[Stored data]
Content starts

-- ==== Sys2Proof/Syntax.lean ====
section
/-!
DEFINITION. The commands: one constructor for each row of spec/opcode_table.json, in the table's order. The rows give no
bits, so a command's operands are the values that its rule names. Times are PT in ns, addresses of registers are BAR0 offsets,
and what only the outside knows of an event (bytes received, readings, answers) is an operand.
-/

namespace Sys2Proof
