/-- Commands in flight of a session that came before one and carry its tag and opcode. -/
def placeInFlight (f : InFlight) (d : Dev) : Nat :=
  (d.host.inflight.filter (fun g => decide (g.src = f.src) && decide (g.tag = f.tag) && decide (g.opcode = f.opcode)
    && decide (g.cid < f.cid))).length

/-- The result field is 0 when the code is not DONE or PARTIAL (R429). -/
def resultFor (code result : Nat) : Nat := if code = 0 ∨ code = 7 then result % 2 ^ 64 else 0

/-- Sends the completion of a command that is no longer in flight; that of a closed session is dropped and counted (R429, R433,
R436, R445). -/
def sendCompl (f : InFlight) (code detail result : Nat) (d : Dev) : Dev :=
  let c : Compl := ⟨f.cring, f.tag, f.opcode, code, detail, resultFor code result⟩
  match f.src with
  | .host => if f.dropped then incCnt 0x30010 d else deliverCompl c d
  | .session k =>
    if f.dropped ∨ (sess d k).isOpen = false then incCnt 0x30010 d
    else sendSession k 5 (complBytes c) (cacheReply k f.tag f.opcode (placeInFlight f d) (complBytes c) d)
  | .firmware => { d with host := { d.host with fwCode := code } }

/-- Completes the command in flight with a number: its one completion (R21, R429). -/
def complete (cid code detail result : Nat) (d : Dev) : Dev :=
  match d.host.inflight.find? (fun f => f.cid = cid) with
  | none => d
  | some f =>
    sendCompl f code detail result
      { d with host := { d.host with inflight := d.host.inflight.filter (fun g => g.cid ≠ cid) } }

/-- Completes a command that may have none (a transition the device makes by itself). -/
def completeOpt (cid : Option Nat) (code result : Nat) (d : Dev) : Dev :=
  match cid with
  | some c => complete c code 0 result d
  | none => d

/-! ### Completion codes (R21) -/

abbrev cDone : Nat := 0
abbrev cState : Nat := 1
abbrev cRange : Nat := 2
abbrev cFormat : Nat := 3
abbrev cAuth : Nat := 4
abbrev cBusy : Nat := 5
abbrev cTimeout : Nat := 6
abbrev cPartial : Nat := 7
abbrev cSuperseded : Nat := 8
abbrev cNoResource : Nat := 9
abbrev cDisagree : Nat := 10
abbrev cHwFault : Nat := 11

/-! ### Events -/

/-- The 32 bytes of an event record (R431). -/
def eventBytes (seq code ct qn : Nat) (gap : Bool) (args : Bytes) : Bytes :=
  leBytes 2 seq ++ leBytes 2 code ++ leBytes 4 ct ++ leBytes 5 qn ++ leBytes 1 (b2n gap) ++ zeros 2 ++ padTo 16 args

/-- Writes an event to one event ring, or drops it there (R431). -/
def eventToRing (r code : Nat) (seq : Nat) (args : Bytes) (d : Dev) : Dev :=
  if ringRunning d r && bitAt d (ringA r) 9 && bitAt d (ringA r + 0x24) (code / 256 - 1) then
    if ringFull d r then
      putRing r { ringSt d r with gap := true } (setFlag (ringA r + 0x20) 11 (incCnt 0x30014 d))
    else
      let g := (ringSt d r).gap
      let d := ringProduce r (eventBytes seq code (ct32 d) (qnNow d) g args) d
      putRing r { ringSt d r with gap := false } d
  else d

/-- Sends an event to one session that selects its group (R431, R433). -/
def eventToSession (k code seq : Nat) (args : Bytes) (d : Dev) : Dev :=
  if (sess d k).isOpen && (sess d k).evMask.testBit (code / 256 - 1) then
    sendSession k 6 (eventBytes seq code (ct32 d) (qnNow d) false args) d
  else d

/-- Raises an event: one seq for the device, a record to every running event ring and every session that selects
its group (R431, R432). -/
def raiseEvent (code : Nat) (args : Bytes) (d : Dev) : Dev :=
  let seq := d.host.evSeq
  let d := forN 16 (fun i d => eventToRing (i + 1) code seq args d) d
  let d := forN 8 (fun k d => eventToSession k code seq args d) d
  { d with host := { d.host with evSeq := (seq + 1) % 65536 } }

Content ends

**Task item**
Take the lines from the top of the data through the one that contains "def resultFor (code" and copy them exactly, leaving out every line after it.

**Reply**
-- ==== Sys2Proof/Syntax.lean ====
section
/-!
DEFINITION. The commands: one constructor for each row of spec/opcode_table.json, in the table's order. The rows give no
bits, so a command's operands are the values that its rule names. Times are PT in ns, addresses of registers are BAR0 offsets,
and what only the outside knows of an event (bytes received, readings, answers) is an operand.
-/

namespace Sys2Proof
/-- Commands in flight of a session that came before one and carry its tag and opcode. -/
def placeInFlight (f : InFlight) (d : Dev) : Nat :=
  (d.host.inflight.filter (fun g => decide (g.src = f.src) && decide (g.tag = f.tag) && decide (g.opcode = f.opcode)
    && decide (g.cid < f.cid))).length

/-- The result field is 0 when the code is not DONE or PARTIAL (R429). -/
def resultFor (code result : Nat) : Nat := if code = 0 ∨ code = 7 then result % 2 ^ 64 else 0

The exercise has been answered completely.